Google Cloud Serverless Change Data Capture into BigQuery

Ash Broadley
Appsbroker CTS Google Cloud Tech Blog
8 min readOct 7, 2022

Google Cloud are further cementing their place as the leaders in Data by way of introducing the ability to sink data from MySQL, in near-real-time, into BigQuery.

Let’s take a little step back. Back in November 2021, Google Cloud announced the launch of a new service called Datastream. This enabled users to sink data from a MySQL database into Cloud Storage. That data was then available to do whatever you wanted with — namely load this data into BigQuery.

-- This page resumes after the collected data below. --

/-- The work in hand of the switched domains is lost: lines, strips not complete, repeats, tasks, candidates and crops. Complete
strips stay in the canvas and leave no further work (DEDUCED, log entry 56). -/
def State.loseWork (s : State) : State :=
  let keep (v : Nat) (x : CStrip) : CStrip := { x with
    released := true, issued := true, left_ := true, archive := false, crops := [], header := s.stripHeader v x }
  let t := { s.dropInFlight with
    regs := List.replicate 4 {}
    tiles := List.replicate 96 {}
    tideNext := none
    asm := {}
    web := { s.web with open_ := none, closing := [], done := [], entry := none, splits := [], sched := {} }
    trig := { s.trig with calNext := none }
    cal := {} }
  { t with
    bays := t.bays.map (fun b => { b with stats := [], prev := [], pairLine := none, tagOf := none, delivered := false })
    easels := t.easels.map (fun e => { e with heldB := false, takeover := false, misses := 0 })
    views := t.views.zipIdx.map (fun (e : View × Nat) => { e.1 with
      strips := (e.1.strips.filter CStrip.complete).map (keep e.2), holding := false, clamped := [] }) }

/-- MODE returns to DORMANT and a pending transition is cancelled (R57, R590). -/
def State.dormantAgain (s : State) : State :=
  let p := s.get MODE_PENDING
  let t := if p = 0xFF then s else ((s.modeResult 11).traceRequest p 11).toPending 0xFF
  (if t.get MODE = 0 then t else t.setMode 0 t.lastLine).set HOLD_FROM_DORMANT 0 0

/-- What the ferries into the switched domains hold is discarded as they are reset (R602). -/
def State.ferriesDrain (s : State) : State :=
  { s.tallyN FERRY_DISCARD 0 (s.bays.map (fun b => b.ferry.length)).sum with bays := s.bays.map (fun (b : Bay) => { b with ferry := [] }) }

/-- A warm reset (R589 to R592, R595). The repeats in work are closed and what was not inspected of them is covered, as a flush covers
it, so that no area is skipped silently (R35, R36; the cause is DEDUCED, log entry 56). COMMAND and ISLAND_FAIL clear, SUPERVISOR at a
supervisor restart; the causes that stand lead into HOLD. -/
def State.warmReset (s : State) (cause : Nat) : State :=
  let t := s.suspendLines.dormantAgain
  let t := (t.jobsCut 14).switchReset.testsEnd.barsHeld
  let t := (t.ringsOff (fun _ => true)).ferriesDrain
  let t := (if s.asDormant then t else t.flushPath.dropOpen t).loseWork.powerDownDomains
  let t := t.set TIDE_PENDING 0 0
  let t := { t with host := { t.host with pt := [] } }
  let t := t.resumeIds.storedBase.commitCounters
  let hc := t.get HOLD_CAUSE
  let hc := setBit (setBit hc 0 false) 2 false
  let hc := if cause = 5 then setBit hc 1 false else hc
  let u := (t.toCause hc).emcyCleared s
  ((u.resetDone RESET_WARM_COUNT cause).emcy 0xFF07 0).standingCauses

/-- RESET_WARM (R589, R592): RESET_REQUEST 1, accepted in every mode. -/
def execResetWarm (dt : Nat) (via : Path) (s : State) : Host.Outcome State Fault Refusal :=
  act true dt s fun s => s.command via RESET_REQUEST 0 true (fun t => t.warmReset 1)

/-- SUPERVISOR_RESTART (R593): the watchdog is still not serviced 2 s after it expired. -/
def execSupervisorRestart (dt : Nat) (s : State) : Host.Outcome State Fault Refusal :=
  act true dt s fun s =>
    match s.power.wdtAt with
    | some t =>
      if t + 2000000000 ≤ s.now then
        ({ s with power := { s.power with wdtAt := none, halted := false } }.tally SUPERVISOR_RESTARTS).warmReset 5
      else s
    | none => s

/-! ## Cold reset (R589, R606, R616) -/

/-- The logbook is read again: live entries that only one copy holds are written to the other as new entries (R616). -/
def State.reconcile (s : State) : State :=
  let one := if s.nv.copy0 && s.nv.copy1 then s.nv.lives.filter (fun e => e.in0 != e.in1) else []
  let v := one.foldl (fun u e => u.write e) s.nv
  (((({ s with nv := v }.set LOGBOOK_SEQ 0 v.seq).set LOGBOOK_HEAD_SECTOR 0 v.head).set LOGBOOK_STATE 0
    (b2n (!(v.copy0 && v.copy1)))).volume LOGBOOK_COMMITS 0 one.length).set LOGBOOK_RECONCILED 0 one.length

/-- The objects that tell which physical unit serves which place; with the unit states, the spare map (R630). -/
def placeObjs : List Obj := [TILE_PHYS, EASEL_PHYS, LANE_SLICE, DRAM_PKG_CHANNEL]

While then in July 2022, Google released the ability to stream data from PubSub, directly into BigQuery, without the use of Dataflow. This meant that if you had a way of extracting CDC type data from your operational database into PubSub, writing it into BigQuery was a straightforward process.

You can see where this is going…

You could put two and two together and take a guess at where this is heading — and you’d probably be right!

In mid-September 2022, Google Cloud announced a preview feature, enabling a user to create a Datastream stream that joins both the extract and sink together to create an extremely simple experience for loading CDC type data from MySQL into BigQuery and have it available in near-real-time.

Why is this important?

This matters because more and more organisations are wanting to use their data more frequently, with lower latency to drive better decisions. Making operational data available in an analytics warehouse almost immediately is not an easy challenge — but with the latest announcement in Datastream, this becomes a doddle.

I decided to give it a try, as this is something I am particularly interested in.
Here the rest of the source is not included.